* Work instruction *
In the data below, find every line that has the string "patA", and copy it.

[Opening Extracted information section]

-- ==== Sys2Proof/Machine/Solver.lean ====
section
/-! DEFINITION. The solver commands and events (chapter 08): structures, tickets, the compare of copies, placement. -/

namespace Sys2Proof.Machine

/-! Completion of problems (R197, R198, R205, R206). -/

/-- Most entries that a final reply returns (Table 8-5). -/
def outRows (t : Ticket) : Nat := if t.outCount = 0 then 123 else t.outCount

/-- A problem's completion is entered in the ticket table with the common result (R197, R202). -/
def completeTicket (t : Ticket) (o : CopyOut) (s : State) : State :=
  match t.work with
  | .host =>
    let s := creditStruct t o s
    let (st, detail) := outcome t o
    let rows := if o.status = 0 then resultRows o t.outQty t.outFirst (outRows t) else []
    dropTicket t.id (finish t.port t.tag 0 st detail (replyHead s.time.mt t o ++ rows) (commit t.port t.tag s))
  | w =>
    let s := dropTicket t.id (creditDp t o s)
    match w with
    | .alloc => if o.status = 0 then allocResult t o.x s else allocNoResult o.status s
    | .mpc => if o.status = 0 then s.onDpc fun d => { d with mpcReady := some (mpcForces t o.x) } else mpcFall 1 s
    | .bank e => if o.status = 0 then bankResult e t o s else s
    | .capability => caEnded (o.status == 0) s
    | _ => s

/-- A problem ends with COMPARE_FAULT, which is a self-diagnosis failure (Table 8-9). -/
def compareFault (t : Ticket) (s : State) : State :=
  let rg := fun k => ((t.copies[k]?).map fun c => c.region).getD 0xF
  let gone := dropTicket t.id s
  let s := match t.work with
    | .host => if t.aborted then gone else endHost t 0x401A (rg 0 * 256 + rg 1) s
    | .alloc => allocNoResult 0x401A gone
    | .mpc => mpcFall 1 gone
    | .capability => caEnded false gone
    | _ => gone
  selfDiag 1 s

/-- Third copies that no region outside the pair can run any more end their problem (Table 8-9, row 3). -/
def endStuck (s : State) : State :=
  (s.solv.tickets.filter fun t => t.copies.length == 3 && (t.copies.any fun c => c.dead && c.out.isNone)).foldl (fun s t =>
    match t.copies[2]? with
    | some c => if c.dead && c.out.isNone && (extraCopy s t.work ((t.copies.take 2).map fun c => c.region)).isNone then compareFault t s else s
    | none => s) s

/-- A region is marked failed, with what follows for the problems (R206, R207). -/
def loseRegion (r : Fin 4) (cause code : Nat) (s : State) : State := serve (endStuck (markFailed r cause code s))

/-- A problem that was aborted leaves only its region verdict (R208). -/
def endTicket (t : Ticket) (o : CopyOut) (s : State) : State := if t.aborted then dropTicket t.id s else completeTicket t o s

/-- Changes the region of a number. -/
def onRegion (r : Nat) (f : Region → Region) (s : State) : State :=
  match fin? 4 r with
  | some i => s.onSolv fun v => { v with region := upd v.region i f }
  | none => s

/-- The region of copy k is marked failed by a majority (Table 8-9). -/
def failCopy (t : Ticket) (k : Nat) (s : State) : State :=
  match (t.copies[k]?).bind fun c => fin? 4 c.region with
  | some r => loseRegion r 1 1 s
  | none => s

/-- The compare unit on a ticket whose copies have all ended (R205, R206, Table 8-9). -/
def compareTicket (t : Ticket) (s : State) : State :=
  let out := fun k => (t.copies[k]?).bind fun c => c.out
  match out 0, out 1, out 2 with
  | some a, some b, none =>
    if t.copies.length = 3 then s
    else if a = b then endTicket t a s
    else
      let rg := fun k => ((t.copies[k]?).map fun c => c.region).getD 0
      let s := raise 49 (rg 0 * 256 + rg 1) s
      let bump := fun (x : Region) => { x with mismatch := satN 0xFFFF (x.mismatch + 1) }
      let s := onRegion (rg 0) bump (onRegion (rg 1) bump s)
      match extraCopy s t.work [rg 0, rg 1] with
      | some c =>
        let s' := if yields t.work then s else claim [c] s
        drawn (onTicket t.id (fun t => { t with copies := t.copies ++ [c], retried := true }) s')
      | none => compareFault t s
  | some a, some b, some c =>
    if c = a then failCopy t 1 (endTicket t a s)
    else if c = b then failCopy t 0 (endTicket t b s)
    else compareFault t s
  | _, _, _ => s

/-- A copy's saturations and regularised pivots in its region; those of a copy whose partner has ended with the same records are counted once (R188). -/
def creditRegion (t : Ticket) (k : Nat) (o : CopyOut) (s : State) : State :=
  let others := ((List.range t.copies.length).filter fun j => j != k).filterMap fun j => (t.copies[j]?).bind fun c => c.out
  let same := others.any fun p => p.sats == o.sats && p.satQty == o.satQty && p.satRow == o.satRow && p.regCount == o.regCount && p.regIndex == o.regIndex
  match t.copies[k]? with
  | some c => if same then s else onRegion c.region (fun x => { x with sat := satN 0xFFFF (x.sat + o.sats.sum), reg := satN 0xFFFF (x.reg + o.regCount) }) s
  | none => s

/-- What a copy has stored: the result of its problem, which is the same wherever it runs (R9), or the words of a faulty region, each of 64 bits. -/
def storedOut (t : Ticket) (err : Option CopyOut) : CopyOut :=
  let w := fun (n : Int) => (BitVec.ofInt 64 n).toInt
  match err with
  | none => runCopy t
  | some o => { o with x := o.x.map w, lambda := o.lambda.map w, s := o.s.map w }

/-- COPY_COMPLETE (R180 to R188, R199 to R206): a running copy ends with its stored words, having met ce corrected store errors (R182); the later copy of a pair is compared. err: what the copy stored where a fault of its region has spoilt the result. -/
def execCopyComplete (ticket : Nat) (copy : Fin 3) (ce : Nat) (err : Option CopyOut) (s : State) : Host.Outcome State Fault Refusal :=
  .next (match ticketOf s ticket with
    | none => s
    | some t =>
      match t.copies[copy.val]? with
      | none => s
      | some c =>
        if !running c then s
        else
          let o := storedOut t err
          let s := onRegion c.region (fun x => { x with eccCe := satN 0xFFFF (x.eccCe + ce) }) (charge s)
          let s := creditRegion t copy.val o s
          let t' := (ticketOf s ticket).getD t
          let t' := { t' with copies := t'.copies.set copy.val { c with out := some o } }
          let s := onTicket ticket (fun _ => t') s
          serve (if t.dup then compareTicket t' s else endTicket t' o s))

/-- STORE_UNCORRECTABLE_ERROR (R182, R206, R207): the copy is abandoned, its region marked failed, and its partner paired with a new copy. -/
def execStoreUncorrectableError (r : Fin 4) (ticket : Nat) (s : State) : Host.Outcome State Fault Refusal :=
  .next (match ticketOf s ticket with
    | some t => if t.copies.any fun c => c.region == r.val && running c then loseRegion r 2 2 s else s
    | none => s)

/-- HOST_PROBLEM_DEADLINE (R201). -/
def execHostProblemDeadline (ticket : Nat) (s : State) : Host.Outcome State Fault Refusal :=
  .next (match ticketOf s ticket with
    | some t => match t.deadline with
      | some d => if isHost t && !t.aborted then endHost t 0x4019 (satN 65535 t.deadlineMs) (advanceTo d s) else s
      | none => s
    | none => s)

/-- COPY_RESUME (R212): a suspended copy runs again on an idle cluster of the same region; one of the host only within the reserve (R27). -/
def execCopyResume (ticket : Nat) (copy : Fin 3) (s : State) : Host.Outcome State Fault Refusal :=
  .next (match ticketOf s ticket with
    | some t => match t.copies[copy.val]? with
      | some c =>
        let s := charge s
        match pick ((List.range 4).filter fun cl => (runningOn s c.region cl).isEmpty) (freeAt s 8) with
        | some cl =>
          if c.suspended && !c.dead && !(isHost t && s.solv.reserve == 0) then
            drawn (onTicket ticket (fun t => { t with copies := t.copies.set copy.val { c with suspended := false, cluster := cl } }) s)
          else s
        | none => s
      | none => s
    | none => s)

/-- Copies lost for want of a region start again where one has come back, in different regions (R10, R216). -/
def replaceDead (s : State) : State :=
  (byClass s.solv.tickets).foldl (fun s t =>
    (List.range t.copies.length).foldl (fun s k =>
      let now := (ticketOf s t.id).getD t
      match now.copies[k]? with
      | some c =>
        if c.dead && c.out.isNone then
          match extraCopy s t.work ((now.copies.filter fun c => !c.dead).map fun c => c.region) with
          | some n => drawn (onTicket t.id (fun t => { t with copies := t.copies.set k n }) s)
          | none => s
        else s
      | none => s) s) s

/-- Gazebo at a frame boundary: lane time is charged and the host reserve whole again (R27), the load of each region is known, the pairs rotate (R213), a hot copy is built where there is none (R8), lost copies are placed, waiting problems served, and the checkpoint written (R8). -/
def gazeboBoundary (s : State) : State :=
  let s := charge s
  let s := s.onSolv fun v => { v with
    reserve := 1000000
    rot := v.rot + 1
    hotFrom := if v.hotFrom == some s.sys.frame then v.hotFrom else none
    region := vmap v.region fun x => { x with load := min 100 (x.busy * 100 / (4 * frameTicks)), busy := 0 } }
  let s := if s.solv.hot.isNone then (if (gazeboRegions s (some s.solv.active)).isEmpty then s else buildHot (gazeboRegions s none) s) else s
  let s := serve (endStuck (replaceDead s))
  s.onSolv fun v => { v with ckRot := v.rot, ckTickets := (v.tickets.filter fun t => !t.copies.isEmpty).map fun t => t.id }

/-! Structure definitions (R190 to R194). -/

/-- Kinds a quantity serves (Table 8-2). -/
def qtyUsed (kind qty : Nat) : Bool :=
  match qty with
  | 0 => kind == 0 || kind == 2
  | 1 => kind == 1 || kind == 2 || kind == 3
  | 2 => kind == 0 || kind == 2 || kind == 3
  | 3 => kind == 1 || kind == 2 || kind == 3
  | 4 | 5 | 7 => kind == 2 || kind == 3
  | 6 | 9 => true
  | 8 => kind == 1 || kind == 2 || kind == 3
  | _ => false

/-- Rows of a quantity (Table 8-2); W counts as one. -/
def qtyRows (n m qty : Nat) : Nat :=
  if qty = 9 then 1 else if qty = 1 || qty = 3 || qty = 7 || qty = 8 then m else n

/-- The structure that an object of Table 8-3 declares. -/
def parseStruct (sid : Nat) (ws : List Word) : Struct :=
  let n := fld (wd ws 1) 7 0
  let m := fld (wd ws 1) 24 16
  let nnzA := fld (wd ws 2) 31 16
  let nnzH := fld (wd ws 2) 15 0
  let nf := fld (wd ws 3) 8 0
  let entry := fun (w : Word) => (fld w 15 8, fld w 7 0)
  { sid := sid, kind := fld (wd ws 0) 9 8, n := n, m := m, neq := fld (wd ws 3) 24 16
    size := residentSize n m nnzH nnzA nf
    patH := ((ws.drop 4).take nnzH).map entry
    patA := ((ws.drop (4 + nnzH)).take nnzA).map entry
    fmts := ((ws.drop (4 + nnzH + nnzA)).take nf).map fun w => (fld w 31 28, fld w 23 16, fld w 15 8, (w.extractLsb' 0 8).toInt) }

/-- Format entries that cover a row of a quantity. -/
def covers (x : Struct) (qty row : Nat) : Nat :=
  (x.fmts.filter fun f => f.1 == qty && f.2.1 ≤ row && row ≤ f.2.2.1).length

/-- The reason of STRUCT_INVALID (R191), in the order of its list. -/
def structFault (x : Struct) (ws : List Word) : Option Nat :=
  let nf := fld (wd ws 3) 8 0
  let nnzH := fld (wd ws 2) 15 0
  let header := fld (wd ws 0) 31 24 == 1 && 1 ≤ x.n && x.n ≤ 128 && x.m ≤ 256 && x.neq ≤ x.m && 1 ≤ nf && nf ≤ 256 &&
    ws.length == 4 + nnzH + fld (wd ws 2) 31 16 + nf && x.fmts.all fun f => decide (-32 ≤ f.2.2.2 ∧ f.2.2.2 ≤ 96)
  let pattern := (x.patH.all fun e => e.1 ≤ e.2 && e.2 < x.n) && (x.patA.all fun e => e.1 < x.m && e.2 < x.n) &&
    decide x.patH.Nodup && decide x.patA.Nodup
  let formats := ((List.range 9).all fun q => !qtyUsed x.kind q || (List.range (qtyRows x.n x.m q)).all fun r => covers x q r == 1) &&
    (x.fmts.filter fun f => f.1 == 9).length == 1
  let suits := !(x.kind == 3 && nnzH != 0) && !(x.kind == 0 && x.m != 0) && !(x.kind == 1 && nnzH != 0) &&
    !(x.kind == 2 && (List.range x.m).any fun r => !(x.patA.any fun e => e.1 == r))
  if !header then some 1
  else if !pattern then some 2
  else if !formats then some 3
  else if !suits then some 4
  else if 224 * 1024 < Config.workingSet ws then some 5
  else none

/-- Resident bytes of every structure but one, with what pending installations will hold (R191). -/
def residentBut (s : State) (sid : Nat) : Nat :=
  let next := (s.solv.installs.map fun i => i.s).filter fun x => x.sid != sid
  ((s.solv.structs.filter fun x => x.sid != sid && !(next.any fun y => y.sid == x.sid)).map fun x => x.size).sum + (next.map fun x => x.size).sum

/-- Total resident store (R191), and the bound of the structure ID of the host (8.3). -/
def residentMax : Nat := 1536 * 1024

/-- SOLV_STRUCT_DEFINE (R190 to R193): checks the staged definition, consumes it, and starts the installation. -/
def execSolvStructDefine (p : Port) (s : State) : Host.Outcome State Fault Refusal :=
  .next (runOp .solvStructDefine p (fun c s =>
    let sid := fld (wd c.words 0) 5 0
    let s := pending p c 5 s
    let staged := s.solv.staged.find? fun e => e.1 == sid
    let used := fun (s : State) => s.onSolv fun v => { v with staged := v.staged.filter fun e => e.1 != sid }
    if sid < 8 then reject p c 0x4012 0 s
    else if !(inFlight s sid).isEmpty then reject p c 0x4013 0 (used s)
    else match staged with
      | none => reject p c 0x4015 6 s
      | some (_, ws) =>
        let x := parseStruct sid ws
        match structFault x ws with
        | some r => reject p c 0x4015 r (used s)
        | none =>
          if residentMax < residentBut s sid + x.size then reject p c 0x4014 0 (used s)
          else (used s).onSolv fun v => { v with installs := v.installs ++ [{ sid := sid, port := p, tag := c.tag, s := x }] }) s)

/-- STRUCT_INSTALL_COMPLETE (R192): every healthy region holds the new copy and the table switches. -/
def execStructInstallComplete (s : State) : Host.Outcome State Fault Refusal :=
  .next (match s.solv.installs with
    | [] => s
    | i :: rest =>
      let s := installStruct i.s (s.onSolv fun v => { v with installs := rest })
      finish i.port i.tag 0 0 0 [] (commit i.port i.tag s))
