-- ==== Sys2Proof/Machine/Maint.lean ====
section
/-! DEFINITION. The maintenance port on CAN5 and the transfer of replies to both ports (14.6, 2.3). -/

namespace Sys2Proof.Machine

/-- Free words of the maintenance command queue. -/
def maintFree (s : State) : Nat := queueWords - s.maint.cmdq.length

/-- Data length of an FD frame for n bytes: the smallest valid one (14.6). -/
def fdLen (n : Nat) : Nat := (([4, 5, 6, 7, 8, 12, 16, 20, 24, 32, 48, 64] : List Nat).find? fun m => n ≤ m).getD 64

/-- A frame to the tool: FIRST, SEQ, FREE, WORDS and the words, padded with zeros; queued on CAN5 as a module function. -/
def maintSend (first : Bool) (ws : List Word) (s : State) : State :=
  let n := 4 + 4 * ws.length
  let bs := [BitVec.ofNat 8 (b2n first * 128 + s.mnt.txSeq % 128)] ++ leBytes 2 (maintFree s) ++ [BitVec.ofNat 8 ws.length] ++ wBytes ws
  let id := maintTxId s
  let f : CanFrame := { ide := id.1, id := id.2, fdf := true, brs := canDataRate s 5 != 0, data := (bs ++ List.replicate 64 0).take (fdLen n) }
  (queueFn 5 .maint f s).onMnt fun m => { m with txSeq := (m.txSeq + 1) % 128, lastFree := maintFree s }

/-- The packet at the head of the maintenance reply store enters the words on their way when none is under way; its tag frees (R36, R49). -/
def maintLoad (s : State) : State :=
  match s.maint.store with
  | [] => s
  | k :: rest =>
    if s.maint.rspq.isEmpty then
      let tag := fld (k.words.headD 0) 15 8
      (s.onMaint fun q => { q with
        store := rest, rspq := k.words
        outstanding := if k.frees then q.outstanding.filter fun o => o.tag != tag else q.outstanding }).onMnt fun m => { m with txLeft := 0 }
    else s

/-- Sends the next words of the packet under way: at most 15 per frame, FIRST with the header (14.6). A frame still queued is sent first. -/
def maintNext (s : State) : State :=
  if s.maint.rspq.isEmpty || fnQueued 5 .maint (maintTxId s) s then s
  else
    let ws := s.maint.rspq.take 15
    let first := s.mnt.txLeft == 0
    let s := maintSend first ws s
    let s := (s.onMaint fun q => { q with rspq := q.rspq.drop 15 }).onMnt fun m => { m with txLeft := m.txLeft + ws.length }
    if s.maint.rspq.isEmpty then s.onSys fun y => { y with lastActive := s.time.mt } else s

/-- REPLY_TRANSFER (R36, R49, R65, 14.6): the packet at the head of a port's reply store moves whole; for the maintenance port its frames follow one by one. -/
def execReplyTransfer (p : Port) (s : State) : Host.Outcome State Fault Refusal :=
  .next (match p with
    | .host => transferHost s
    | .maint => if maintOn s then maintNext (maintLoad s) else maintLoad s)

/-- The unfinished command packet ends and is rejected with PACKET_TIMEOUT (R366). -/
def maintCut (s : State) : State :=
  if s.maint.wrLeft = 0 then s else intake .maint (s.onMaint cutPacket)

/-- The words of a frame enter the maintenance command queue, up to the end of their packet (R366). -/
def maintTake : List QWord → State → State
  | [], s => s
  | q :: qs, s =>
    let header := s.maint.wrLeft == 0
    let n := fld q.w 7 0
    let s := s.onMaint fun m => { m with
      cmdq := m.cmdq ++ [q], lastWord := s.time.mt
      wrLeft := if header then n else m.wrLeft - 1
      wrHave := if header then 0 else m.wrHave + 1 }
    let s := if header then wakeTrigger 1 s else s
    if s.maint.wrLeft = 0 then s else maintTake qs s

/-- MAINT_FRAME_RECEIVE (R366): SEQ, FIRST and room are checked; the words enter the queue. -/
def execMaintFrameReceive (m : MaintFrame) (s : State) : Host.Outcome State Fault Refusal :=
  .next (
    if !s.hp.maintEn || !canActive s 5 then s
    else
      let broken := match s.mnt.rxSeq with | some e => e != m.seq % 128 | none => false
      let s := s.onMnt fun x => { x with rxSeq := some ((m.seq + 1) % 128) }
      let s := if broken || m.first then maintCut s else s
      let s := s.onMnt fun x => { x with skip := (x.skip || broken) && !m.first }
      if s.mnt.skip || (!m.first && s.maint.wrLeft == 0) || m.words.isEmpty then s
      else if maintFree s < m.words.length then (maintCut s).onMnt fun x => { x with skip := true }
      else maintTake m.words s)

/-- MAINT_FREE_REPORT (R367): a frame without words when FREE has risen by 256 or more, at most once per millisecond. -/
def execMaintFreeReport (s : State) : Host.Outcome State Fault Refusal :=
  .next (
    if s.hp.maintEn && s.mnt.lastFree + 256 ≤ maintFree s && !fnQueued 5 .maint (maintTxId s) s then
      let s := match s.mnt.freeAt with | some t => advanceTo (t + msTicks) s | none => s
      (maintSend false [] s).onMnt fun x => { x with freeAt := some s.time.mt }
    else s)

/-- BUS_MAINT_CONFIG (14.6): from the host port only; CAN5 must be normal with an FD data rate. -/
def execBusMaintConfig (p : Port) (s : State) : Host.Outcome State Fault Refusal :=
  .next (
    let w5 := wd (cfgGet s.cfg.work .busCanConfig 5) 0
    let s' := configRow .busMaintConfig p (fun _ _ _ =>
        if p = .maint then some (0x8018, 0)
        else if fld w5 9 8 != 1 || fld w5 19 16 = 0 then some (0xF016, 0)
        else none) s
    s'.onHp fun h => { h with maintEn := maintOn s' })

end Sys2Proof.Machine
end

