-- ==== Sys2Proof/Machine/Step.lean ====
section
/-! DEFINITION. One step: the command at the front of the queue, or one tick of MT when none waits. -/

namespace Sys2Proof.Machine

/-- The command at the front runs on the state with the queue's rest; on an empty queue one MT tick of 10 ns passes (DESIGN CHOICE, log entry 4). -/
def step (s : State) : Host.Outcome State Fault Refusal :=
  match s.pending with
  | [] => .next (advance 1 s)
  | c :: rest => exec c { s with pending := rest }

/-- The state with the command that a table word spells in front of its queue; the table gives no row bits, so no word spells one and the state is unchanged. -/
def State.withFetchWord (s : State) (nbits w : Nat) : State :=
  match decodeTableWord nbits w with
  | some c => { s with pending := c :: s.pending }
  | none => s

end Sys2Proof.Machine
end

[Closing Extracted information section]

* Final answer *
    patA := ((ws.drop (4 + nnzH)).take nnzA).map entry
  let pattern := (x.patH.all fun e => e.1 ≤ e.2 && e.2 < x.n) && (x.patA.all fun e => e.1 < x.m && e.2 < x.n) &&
    decide x.patH.Nodup && decide x.patA.Nodup
    !(x.kind == 2 && (List.range x.m).any fun r => !(x.patA.any fun e => e.1 == r))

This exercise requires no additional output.